Oscar Wilde's 1895 classic comedy of manners is so well-known that it risks sounding like a dictionary of quotations.
The danger is that the writer's famous paradoxical epigrams ("Divorces are made in heaven"; "It's like washing one's clean linen in public"; "If the lower orders don't set us a good example, what on earth is the use of them") will be delivered with a kind of leaden deliberation, like sinkers on lines dropped to fish for laughs.
This Broadway production by Roundabout Theatre, filmed as it happened and played here on the NT Live model, quite avoids that danger by maintaining a pace about halfway between fizzing and breakneck.
It's a very old-fashioned staging (I mean that as a compliment) with actors strung in a line across the set and pouncing on each other's cues at a volume that seldom drops below a bellow but delivering the lines with such perfect diction that not a word is missed.
Lady Bracknell (played by director Bedford - yes, a man) is the sole, delightful exception to this rule. The show's obvious centrepiece, s/he devours each line - and, better still, each silence - with the relish of a gourmet.
Within a few seconds of taking the stage he has destroyed the reputation of every woman who ever took the role. You have to see him to believe how good he is.

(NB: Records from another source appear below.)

theorem with_unit {s : Machine.State} {e : Call} {type op : Nat} (h : (decide (s.calls.find? (fun f => f.id == e.id) = some e) &&
    decide (e.unitType = type) && decide (type < 8) && decide ((e.words.getD 0 0).toNat / 2 ^ 23 % 2 ^ 6 = op) &&
    decide (e.at_ = .unit)) = true) : WithUnit s e type op := by
  simp only [Bool.and_eq_true, decide_eq_true_eq] at h
  exact ⟨h.1.1.1.1, h.1.1.1.2, h.1.1.2, h.1.2, h.2⟩

theorem fits_ok {s : Machine.State} {e : Call} {va : Addr} {m : Nat} (h : ((List.range (m + 1)).all (fun n =>
    match unitPieces s e .store va n with
    | .ok _ => true
    | _ => false)) = true) : ∀ n, n ≤ m → ∃ ps, unitPieces s e .store va n = .ok ps := by
  intro n hn
  have := List.all_eq_true.mp h n (List.mem_range.mpr (by omega))
  revert this
  cases unitPieces s e .store va n <;> simp

/-- Where memory holds nothing, no table has an entry: no access of a unit waits for a page. -/
theorem unit_never_waits {s : Machine.State} (hm : s.mem = []) (hu : s.upsets = []) (ho : s.order.past = []) (e : Call) (va : Addr) (n : Nat) (p : List Addr) :
    unitPieces s e .load va n ≠ .wait p := by
  have hw : ∀ a, walk s e.stack e.part a = .state none := by
    intro a
    have hz : s.memDWord (entryAddr a.toNat (s.part e.part).table.toNat 0) = 0 := by
      simp only [State.memDWord, hm]
      rfl
    unfold walk
    split
    · rfl
    · simp only [walkFrom, entryAt, ho, List.isEmpty_nil, if_true, hz, hostFails_none hu]
      rfl
  simp only [unitPieces, hw, outcome]
  split
  · simp
  · rename_i h
    have hp : ∀ qs : List (Addr × Nat), (qs.map (fun q => (q.1, q.2, Tr.missing))) ≠ [] →
        (badCause (qs.map (fun q => (q.1, q.2, Tr.missing)))).isSome = true := by
      intro qs hq
      cases qs with
      | nil => exact absurd rfl hq
      | cons => rfl
    have hn : (partsOf va n).map (fun q => (q.1, q.2, Tr.missing)) = [] := by
      by_contra hc
      exact h (hp _ hc)
    exact absurd (List.map_eq_nil_iff.mp hn) (by unfold partsOf; dsimp only; split <;> simp)

/-- A ray along z from below, and its call; a node of a leaf and nothing, and the leaf's triangle. -/
def ray0 : Ray := ⟨(1 / 4, 1 / 4, -1), (0, 0, 1), 0, 2, false, false, false⟩

def rayCall : Call := unitCall 0 ([0x0080_0000, 0x2000, 0] ++
  [0x3E80_0000, 0x3E80_0000, 0xBF80_0000, 0, 0, 0, 0x3F80_0000, 0x4000_0000, 0, 0, 0])

def treeWords : List Word :=
  [0, 0, 0, 0x3F80_0000, 0x3F80_0000, 0] ++ [0, 0, 0, 0, 0, 0] ++ [0x2040, 0x8000_0000, 0, 0] ++
  [0, 0, 0, 0x3F80_0000, 0, 0, 0, 0x3F80_0000, 0, 9, 0, 0]

theorem witness_UnitCalls_trees :
    (let s : Machine.State := { served rayCall srf0 [] closedSlot with mem := [] };
      WithUnit s rayCall 0 1 ∧ rayOf rayCall.words = some ray0 ∧ recMark rayCall.words = none ∧ s.upsets = [] ∧ s.order.past = [] ∧
      ∀ va n p, unitPieces s rayCall .load va n ≠ .wait p) ∧
    (let s := served rayCall srf0 treeWords closedSlot; let pair := s.readPieces [⟨.mem, 0x4000_2000, 64⟩];
      WithUnit s rayCall 0 1 ∧ s.upsets = [] ∧ s.order.past = [] ∧
      unitPieces s rayCall .load ((payWord rayCall.words 1 ++ payWord rayCall.words 0).setWidth 56) 64 = .ok [⟨.mem, 0x4000_2000, 64⟩] ∧
      s.poisoned ⟨.mem, 0x4000_2000, 64⟩ = false ∧ refOf (leNat ((pair.drop 48).take 8)) = some ⟨2, 1, 0x2040⟩ ∧
      refOf (leNat (pair.drop 56)) = some ⟨0, 1, 0⟩ ∧ boxHit ray0 ray0.tmax (wordsOfBytes pair 16) = true ∧
      unitPieces s rayCall .load 0x2040 48 = .ok [⟨.mem, 0x4000_2040, 48⟩] ∧ s.poisoned ⟨.mem, 0x4000_2040, 48⟩ = false ∧
      ((wordsOfBytes (s.readPieces [⟨.mem, 0x4000_2040, 48⟩]) 12).getD 10 0).toNat < 2 ∧
      (wordsOfBytes (s.readPieces [⟨.mem, 0x4000_2040, 48⟩]) 12).getD 11 0 = 0) :=
  ⟨⟨with_unit (by decide +kernel), by decide +kernel, by decide +kernel, rfl, rfl, unit_never_waits rfl rfl rfl rayCall⟩,
    with_unit (by decide +kernel), by decide +kernel⟩

/-- A query without a direction, and a ray that meets a triangle. -/
theorem witness_UnitCalls_rays :
    (let e := unitCall 0 (0x0080_0000 :: List.replicate 12 0); let s := served e srf0 [] closedSlot;
      WithUnit s e 0 1 ∧ rayOf e.words = none ∧ recMark e.words = none) ∧
    (let r : Ray := ⟨(1 / 4, 1 / 4, -1), (0, 0, 1), 0, 2, false, false, false⟩;
      let ws : List Word := [0, 0, 0, 0x3F80_0000, 0, 0, 0, 0x3F80_0000, 0, 9, 0];
      (triHit r 2 ws 0).isSome = true ∧ (v3Of ws).isSome = true ∧ (v3Of (ws.drop 3)).isSome = true ∧ (v3Of (ws.drop 6)).isSome = true) :=
  ⟨⟨with_unit (by decide +kernel), by decide +kernel, by decide +kernel⟩, by decide +kernel⟩

/-- Depth, blend and clear calls at the last quad of a surface. -/
theorem witness_UnitCalls_banks :
    (let e := unitCall 1 [0x2000_0000, 0x0001_0005, 0x001C_0070, 0, 0xF, 0, 0, 0, 0, 0]; let x := { srf0 with fmt := 7 };
      let s := served e x [] closedSlot;
      WithUnit s e 1 0 ∧ bankTarget s e = .ok (5, 0) ∧ entry? s 0 5 = some x ∧ s.linkHeld = false ∧
      bankTurn s e (tileBank s e.part x 0) = .go ∧ x.poison = [] ∧ x.bytes.wf = true) ∧
    (let e := unitCall 1 ([0x2080_0000, 0x0001_0005, 0x001C_0070, 0, 0xF, 0] ++ List.replicate 8 0);
      let s := served e srf0 [] closedSlot;
      WithUnit s e 1 1 ∧ bankTarget s e = .ok (5, 0) ∧ entry? s 0 5 = some srf0 ∧ s.linkHeld = false ∧
      bankTurn s e (tileBank s e.part srf0 0) = .go ∧ srf0.poison = [] ∧ srf0.bytes.wf = true) ∧
    (let e := unitCall 1 [0x2100_0000, 0x0001_0005, 0, 0x000F_000F, 0x0010_0010, 0, 0]; let s := served e srf0 [] closedSlot;
      WithUnit s e 1 2 ∧ bankTarget s e = .ok (5, 0) ∧ entry? s 0 5 = some srf0 ∧ s.linkHeld = false ∧
      bankTurn s e (tileBank s e.part srf0 0) = .go) :=
  ⟨⟨with_unit (by decide +kernel), by decide +kernel⟩, ⟨with_unit (by decide +kernel), by decide +kernel⟩,
    with_unit (by decide +kernel), by decide +kernel⟩

/-- A texture of 16 by 16 texels at 0x2100, and tessellations of the greatest factors. -/
theorem witness_UnitCalls_filters :
    (let e := unitCall 2 ([0x4030_0000, 0x2000, 0, 0] ++ List.replicate 9 0);
      let s := served e srf0 [0x2100, 0x0100_0000, 0x000F_000F, 0] closedSlot;
      let ps : List Piece := [⟨.mem, 0x4000_2000, 32⟩]; let td : TexDesc := ⟨0x2100, 1, 16, 16, 1⟩;
      WithUnit s e 2 0 ∧ turnCome s e = true ∧ s.upsets = [] ∧ (∀ p ∈ ps, s.poisoned p = false) ∧
      unitPieces s e .load ((payWord e.words 1 ++ payWord e.words 0).setWidth 56) 32 = .ok ps ∧
      texDesc (wordsOfBytes (s.readPieces ps) 8) = some td ∧ (∀ f, quadLevels td e.words f = quadLevels td e.words false) ∧
      (texPixels e td (quadLevels td e.words false) [0, 1, 2, 3] s.draw).2 = .ok (List.replicate 16 0)) ∧
    (∀ quad ∈ [false, true], let e := unitCall 3 [if quad then 0x6084_0000 else 0x6004_0000, 0x3F3F]; let s := served e srf0 [] closedSlot;
      WithUnit s e 3 (if quad then 1 else 0) ∧ turnCome s e = true ∧ (payWord e.words 0).toNat % 2 ^ 6 + 1 = 64 ∧
      (payWord e.words 0).toNat / 2 ^ 8 % 2 ^ 6 + 1 = 64) :=
  ⟨⟨with_unit (by decide +kernel), by decide +kernel, rfl, by decide +kernel, by decide +kernel, by decide +kernel, by decide +kernel,
    by decide +kernel⟩, forall2 ⟨with_unit (by decide +kernel), by decide +kernel⟩ ⟨with_unit (by decide +kernel), by decide +kernel⟩⟩

/-- A frame that begins, its only band, its end, and calls that find the slot in the wrong state. -/
theorem witness_UnitCalls_encoder :
    (let e := unitCall 4 [0x8014_0000, 0x0001_0005, 0x100, 0x2000, 0, 16]; let s := served e srf0 [] closedSlot;
      (s.stks[0]?).bind (fun k => k.encs[7]?) = some closedSlot ∧ 7 ∈ (s.partOn 0 0).params.encSlots ∧ turnCome s e = true ∧
      WithUnit s e 4 0 ∧ closedSlot.open_ = false ∧ SrfAt s e.part 5 (payWord e.words 0) srf0 ∧
      sourceCheck srf0 closedSlot ((payWord e.words 1).getLsbD 8) ((payWord e.words 1).getLsbD 9) = none ∧
      ∀ n, n ≤ 16 → ∃ ps, unitPieces s e .store 0x2000 n = .ok ps) ∧
    (let e := unitCall 4 [0x8084_0000, 0]; let s := served e srf0 [] (openSlot 0);
      (s.stks[0]?).bind (fun k => k.encs[7]?) = some (openSlot 0) ∧ 7 ∈ (s.partOn 0 0).params.encSlots ∧ turnCome s e = true ∧
      WithUnit s e 4 1 ∧ (openSlot 0).open_ = true ∧ (openSlot 0).band = (payWord e.words 0).toNat % 2 ^ 6 ∧
      SrfAt s e.part 5 (openSlot 0).surface srf0 ∧ srf0.poison = [] ∧ s.linkHeld = false ∧
      ∀ n, 0 + n ≤ 16 → ∃ ps, unitPieces s e .store 0x2000 n = .ok ps) ∧
    (let e := unitCall 4 [0x8100_0000]; let s := served e srf0 [] (openSlot 1);
      (s.stks[0]?).bind (fun k => k.encs[7]?) = some (openSlot 1) ∧ turnCome s e = true ∧ WithUnit s e 4 2 ∧
      (openSlot 1).band = ((openSlot 1).size.2 + 63) / 64) ∧
    (let e := unitCall 4 [0x8100_0000]; let s := served e srf0 [] closedSlot; WithUnit s e 4 2 ∧ closedSlot.open_ = false) ∧
    (let e := unitCall 4 [0x8014_0000, 0x0001_0005, 0x100, 0x2000, 0, 16]; let s := served e srf0 [] (openSlot 1);
      WithUnit s e 4 0 ∧ (openSlot 1).open_ = true) := by
  refine ⟨⟨by decide +kernel, by decide +kernel, by decide +kernel, with_unit (by decide +kernel), rfl, ?_, by decide +kernel,
      fits_ok (by decide +kernel)⟩,
    ⟨by decide +kernel, by decide +kernel, by decide +kernel, with_unit (by decide +kernel), rfl, by decide +kernel, ?_, rfl, by decide +kernel,
      fun n hn => fits_ok (m := 16) (by decide +kernel) n (by omega)⟩,
    ⟨by decide +kernel, by decide +kernel, with_unit (by decide +kernel), by decide +kernel⟩, ⟨with_unit (by decide +kernel), rfl⟩,
    with_unit (by decide +kernel), rfl⟩
  · exact ⟨by decide +kernel, by decide, srf0_is.2.1, by decide +kernel, by decide +kernel⟩
  · exact ⟨by decide +kernel, by decide, srf0_is.2.1, by decide +kernel, by decide +kernel⟩

end Sys2Proof.Tests
end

If you've never seen Earnest, there could be no better place to start; if you're a fan of the play, you should probably make this the last time you see it - nothing else could measure up.
Stars: 5/5
Cast: Brian Bedford, Charlotte Parry, Sara Topham, Santino Fontana, David Furr
Director:Brian Bedford
Running time:165 mins inc interval
Rating:Exempt
Verdict: Pitch-perfect
The film has strictly limited sessions at Bridgeway, Lido Hamilton, Matakana, Rialto Tauranga and Rialto Newmarket from today until June 25.